I also learned from that article that modern Intel processors compute trig functions in hardware, which must help a lot! :~)

codegeezer · September 7, 2021, 3:16am

After high school, math gave me my ring back and kissed me goodbye.

bh · September 7, 2021, 4:53am

Alas, it was I who broke off with math. I was lured away by computers, despite Ken Iverson's advice: "Study math. Don't be a computer bum."

sir_kitten2 · September 7, 2021, 4:59am

Who is

bh · September 7, 2021, 5:03am

The inventor of APL. I'm sure Wikipedia would tell you the story of his life. :~)

sir_kitten2 · September 7, 2021, 5:22am

You did get a PhD in Science and

ematics.

bh · September 7, 2021, 6:02am

You left out the key word. My PhD is in Science and Mathematics Education, which means I can be a teacher or a district science or math leader, or work at a museum. (When I grow up I want to work at the Exploratorium.) But not since high school have I had the kind of intense struggle with mathematical ideas you need to be a creative mathematician. (Not in high school classes; I spent my Saturdays at Columbia University's Science Honors Program, which was (and still is) this amazing place where they taught you serious college level math and/or science courses; as a math person, I took Group Theory, Number Theory, Hilbert Spaces, Point Set Topology... I'm sure I'm forgetting one. And also I learned to program, in Fortran, using punch cards and getting the results back the following Saturday -- usually just something like "missing comma on line 47.")

kinestheticlearning · September 7, 2021, 10:13am

Co-creating the Snap! language, with Jens, you two have successfully revenged to all those "missing commas", as there are no commas (and no semicolons) in Snap!, right?

test19230 · September 7, 2021, 9:39pm

good one

dardoro · September 8, 2021, 11:03pm

I made a distribution diagram

Half of the negative values are discarded.

To get proper distribution, procedure "Box-Muller..." must be modified

codegeezer · September 8, 2021, 11:54pm

Very good catch! Many thanks. I see that changing the "semaphore" value in z_1 to blank rather than zero improves the performance. My initial code erred by testing for z_1 > 0 which, now that you call my attention to it, obviously rejects every negative value assigned to z_1, which would be half of all the negative values.

(The Geezer blushes...) Wish I had thought to test my algorithm with a histogram. Glad you did. Excellent example of what the forum is for! I gotta learn how to do that in Snap!

bh · September 9, 2021, 12:47am

There's a simple "Bar Charts" library, and a more complicated "Frequency Distribution Analysis" one. The latter is good for cases in which, for example, you want the buckets to be different sizes, such as [1,10), [10,100), [100,1000), etc.

But probably dardoro just did something akin to

dardoro · September 9, 2021, 1:39am

quick'n'dirty project to collect samples distribution and 2D visualisation: Snap!
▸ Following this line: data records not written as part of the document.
-- ==== Sys2Proof/Machine/Rings.lean ====
section
/-! DEFINITION. Command rings and completion (R250 to R273): doorbells, acceptance, deferred starts,
enable, abort and reset of a ring pair, and the writing of completion entries. -/

namespace Sys2Proof.Machine

/-! ### Geometry (R251, R253, R273) -/

/-- Units of the submission ring. A size outside 12 to 24 acts as the nearer limit (log 26). -/
def Ring.units (q : Ring) : Nat := 2 ^ (min 24 (max 12 q.sqLog2.toNat) - 4)
/-- Entries of the completion ring. -/
def Ring.entries (q : Ring) : Nat := 2 ^ (min 24 (max 12 q.cqLog2.toNat) - 5)
/-- Units that are pending (R253). -/
def Ring.pending (q : Ring) : Nat := (q.sqTail.toNat + q.units - q.sqHead.toNat) % q.units
/-- LOCAL bit of a ring base (R273). -/
def baseLocal (b : Word64) : Bool := b.getLsbD 0
/-- Start of a ring (R273). -/
def baseAddr (b : Word64) : Nat :=
  let a := b.toNat / 4096 * 4096
  if baseLocal b then a % 2 ^ 42 else a

/-- Read bytes of a ring: poisoned where the function may not address them (R356 to R358, log 27). -/
def ringRead (s : State) (f : Nat) (loc : Bool) (a n : Nat) : Bytes × Bool :=
  if loc then
    if inOwnRange s f a n || inOwnWindow f a n then localRead s a n else (zeros n, true)
  else (readBytes s.hostMem a n, anyPoison s.hostPoison a n)

/-- `n` units from unit `u`, wrapping past the end of the ring (R253). -/
def readUnits (s : State) (f : Nat) (q : Ring) (u n : Nat) : Bytes × Bool :=
  let rs := (upTo n).map fun i => ringRead s f (baseLocal q.sqBase) (baseAddr q.sqBase + 16 * ((u + i) % q.units)) 16
  (rs.flatMap (·.1), rs.any (·.2))

/-- A ring error (R257). -/
def ringError (s : State) (f r code unit : Nat) : State :=
  s.modRing f r fun q =>
    { q with error := true, errorCode := BitVec.ofNat 8 code, errorHead := BitVec.ofNat 20 unit,
             cause := setBit q.cause 1, stopped := true }

/-! ### Doorbells -/

/-- A unit read of the ring is outstanding on PCIe. -/
def unitsReading (s : State) (f r : Nat) : Bool :=
  s.pcieReads.any fun p => p.purpose == .units f r

/-- A free tag for a device read on PCIe: one of the 256 tags of 8 bits, or, when 10-bit tags are enabled, of the 768
that they add (R441). -/
def nextPcieTag (s : State) : Option Nat :=
  let base := if s.pcie.tenBitTags then 256 else 0
  (firstBelow (if s.pcie.tenBitTags then 768 else 256) fun i => !s.pcieReads.any fun r => r.tag == base + i).map (base + ·)

/-- Pending units that the device has: those of a ring in local memory, and those that reads have brought from host
memory (R255, log 7). -/
def Ring.here (q : Ring) : Nat := if baseLocal q.sqBase then q.pending else min q.unitsIn q.pending

/-- The first pending unit that no read has brought. -/
def Ring.nextUnit (q : Ring) : Nat := (q.sqHead.toNat + q.unitsIn) % q.units

/-- The ring takes packets: it is enabled, not stopping, not stopped by an error, and its function exists
and is in D0; the ROM of the test state serves the admin ring only (R257, R269 to R271, R440, R450, R452). -/
def accepting (s : State) (f r : Nat) : Bool :=
  let q := s.ring f r
  s.serves f && q.sqEnable && !q.abort && !q.reset && !q.stopped &&
  (s.mode == .ready || (f == 0 && r == 0))

/-- The device asks for the next pending units of a ring in host memory that takes packets: up to 4 KiB, or
Max_Read_Request_Size, and not past the ring's end, where the next read begins again at its start (R253, R270, R441,
log 7). Without a free tag it asks later. -/
def askUnits (s : State) (f r : Nat) : State :=
  let q := s.ring f r
  if !accepting s f r || baseLocal q.sqBase || decide (q.pending ≤ q.unitsIn) || unitsReading s f r then s
  else match nextPcieTag s with
  | none => s
  | some t =>
    let n := min (min (16 * (q.pending - q.unitsIn)) (16 * (q.units - q.nextUnit))) (min 4096 s.pcie.maxRead)
    { s with pcieReads := s.pcieReads ++
        [{ tag := t, fn := f, addr := baseAddr q.sqBase + 16 * q.nextUnit, len := n,
           since := s.now, purpose := .units f r }] }

/-- Reads of units that are outstanding when the ring stops taking packets bring nothing (R255, R269, R270). -/
def staleReads (s : State) (f r : Nat) : State :=
  { s with pcieReads := s.pcieReads.map fun (p : PcieRead) =>
      if p.purpose == .units f r then { p with purpose := .stale } else p }

/-- A read of units brings `n` bytes from an address: they count where they follow what the device has, and the
next units are asked for (R255, R441). -/
def unitsArrive (s : State) (f r addr n : Nat) : State :=
  let q := s.ring f r
  if q.sqEnable && addr == baseAddr q.sqBase + 16 * q.nextUnit then
    askUnits (s.modRing f r fun q => { q with unitsIn := q.unitsIn + n / 16 }) f r
  else askUnits s f r

/-- The link has been used (R437). -/
def State.linkUsed (s : State) : State := { s with pcie := { s.pcie with idleSince := s.now } }

/-- A write of SQ_TAIL (R253, R273). -/
def sqTailEff (s : State) (f r : Nat) (v : Word32) : State :=
  let q := s.ring f r
  let t := bits v.toNat 19 0
  if q.units ≤ t then ringError s f r 6 q.sqHead.toNat
  else
    let s1 := s.modRing f r fun q =>
      { q with sqTail := BitVec.ofNat 20 t, bells := if q.sqEnable then q.bells ++ [(t, s.now)] else q.bells }
    askUnits s1 f r

/-- SQ_TAIL_WRITE (R253). -/
def execSqTailWrite (fn ring : Nat) (value : Word32) (s : State) : Host.Outcome State Fault Refusal :=
  if Instr.wf (.sqTailWrite fn ring value) then
    doneIf (s.serves fn) s (sqTailEff s fn ring value).linkUsed
  else done s

/-- A write of CQ_HEAD (R266). -/
def cqHeadEff (s : State) (f r : Nat) (v : Word32) : State :=
  let q := s.ring f r
  let n := q.entries
  let h := bits v.toNat 18 0
  let span := (q.cqTail.toNat + n - q.cqHead.toNat) % n
  if decide (n ≤ h) || decide (span < (h + n - q.cqHead.toNat) % n) then
    (ringError s f r 7 q.sqHead.toNat).modRing f r fun q => { q with cqStopped := true }
  else s.modRing f r fun q => { q with cqHead := BitVec.ofNat 19 h }

/-- CQ_HEAD_WRITE (R266). -/
def execCqHeadWrite (fn ring : Nat) (value : Word32) (s : State) : Host.Outcome State Fault Refusal :=
  if Instr.wf (.cqHeadWrite fn ring value) then
    doneIf (s.serves fn) s (cqHeadEff s fn ring value).linkUsed
  else done s

/-! ### Acceptance (R254 to R262) -/

/-- Written entries, entries that the coalescer holds and reservations of a completion ring (R262). -/
def cqLoad (s : State) (f r : Nat) : Nat :=
  let q := s.ring f r
  (q.cqTail.toNat + q.entries - q.cqHead.toNat) % q.entries + q.coalescer.length +
  (s.cmds.filter fun c => c.fn == f && c.cq == r && !c.orphaned).length

/-- An entry is free under R262. -/
def cqRoom (s : State) (f r : Nat) : Bool := decide (cqLoad s f r + 1 ≤ (s.ring f r).entries - 1)

/-- Cycle of the doorbell that made a packet of `len` units pending (R263). -/
def bellOf (q : Ring) (len now : Nat) : Nat :=
  ((q.bells.find? fun b => decide (len ≤ (b.1 + q.units - q.sqHead.toNat) % q.units)).map (·.2)).getD now

/-- A table of a RUN at an ADDR of this device or the host: its bytes, and whether the read failed. -/
def snapTable (s : State) (f v n : Nat) : Bytes × Bool :=
  if v = 0 || n = 0 || !addrValid v || addrRemote s v || !mayName s f v n false then ([], false)
  else addrRead s v n

/-- The effect of reading a table of a RUN (R358). -/
def snapTableEff (s : State) (f v n : Nat) : State :=
  if v = 0 || n = 0 || !addrValid v || addrRemote s v || !mayName s f v n false then s else addrReadEff s f v n

/-- Bytes of the mark bitmap (R107). -/
def bitmapBytes (members steps : Nat) : Nat := 2 * members * (32 * cdiv steps 32) / 8

/-- Fields of a RUN packet in range (R299, R13). -/
def runFieldsOk (c : Cmd) : Bool :=
  let n := c.f 16 4
  let m := c.f 22 2
  decide (1 ≤ n ∧ n ≤ 2 ^ 31 ∧ c.f 20 2 ≤ 4096 ∧ 1 ≤ m ∧ m ≤ 16384 ∧ c.f 24 1 ≤ 16 ∧ c.f 25 1 ≤ 8) &&
  c.only [(16, 4), (20, 2), (22, 2), (24, 1), (25, 1), (32, 8), (40, 8), (48, 8), (64, 8 * c.f 25 1)] &&
  (c.f 24 1 == 0) == (c.f 32 8 == 0) && (m == 1 || c.f 40 8 != 0)

/-- Streams that a member list names (R259, R299). -/
def listedStreams (b : Bytes) : List Nat := (chunks 4 b).map fun h => streamIndex (leNat h)

/-- The structures that the culet reads when it accepts a RUN (R259, R299): those on this device and in host memory. -/
def snapRun (s : State) (c : Cmd) : Cmd :=
  let d := snapTable s c.fn (c.f 32 8) (32 * c.f 24 1)
  let m := snapTable s c.fn (c.f 40 8) (4 * c.f 22 2)
  let b := snapTable s c.fn (c.f 48 8) (bitmapBytes (c.f 22 2) (c.f 16 4))
  { c with
    descTable := d.1, memberList := m.1, bitmap := b.1
    members := if m.2 then [] else listedStreams m.1
    readStatus := if d.2 || m.2 || b.2 then stPoisonedData else 0 }

/-- The effect of reading those structures. -/
def snapEff (s : State) (c : Cmd) : State :=
  snapTableEff (snapTableEff (snapTableEff s c.fn (c.f 32 8) (32 * c.f 24 1)) c.fn (c.f 40 8) (4 * c.f 22 2))
    c.fn (c.f 48 8) (bitmapBytes (c.f 22 2) (c.f 16 4))

/-- The culet asks another device for a structure of an accepted RUN (R276, R299). -/
def askTable (s : State) (cid v n : Nat) : State :=
  if v = 0 || n = 0 || !addrValid v || !addrRemote s v then s
  else
    let ps := blocks (addrBits v) n
    let q := issueReads s v (fun a => .structRead cid a) ps
    q.1.modCmd cid fun e =>
      if q.2 then { e with wanting := e.wanting + ps.length } else { e with readStatus := stFabricUnreachable }

/-- The structures of an accepted RUN that lie on other devices; until its member list has come the RUN may name any
stream (R259, R299). -/
def askTables (s : State) (c : Cmd) : State :=
  if c.opcode != 0x34 || (s.cmd c.cid).isNone || !runFieldsOk c then s
  else
    let s1 := askTable (askTable (askTable s c.cid (c.f 40 8) (4 * c.f 22 2)) c.cid (c.f 32 8) (32 * c.f 24 1))
      c.cid (c.f 48 8) (bitmapBytes (c.f 22 2) (c.f 16 4))
    s1.modCmd c.cid fun e => { e with
      listing := c.f 40 8 != 0 && addrValid (c.f 40 8) && addrRemote s (c.f 40 8) && e.readStatus == 0 }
Build Your Own Blocks

codegeezer · September 9, 2021, 3:16am

Newbie question: what do I do now about the original post? And the project behind it?

My thought is to edit the top-level stuff, so that the project demonstrates a correct block to the reader right away. The initial post should acknowledge the correction.

Asking because I don't know how the forum here likes to handle situations like this. Also bedtime now for me. I'll check here in the morning and proceed as advised. Thanks to all.

bh · September 9, 2021, 4:27am

Sure you're totally allowed and encouraged to update your projects! The convention is to credit people whose code you're using in the project notes (first thing in the file menu inside Snap! itself).

Same for the forum. You're welcome to edit your posts.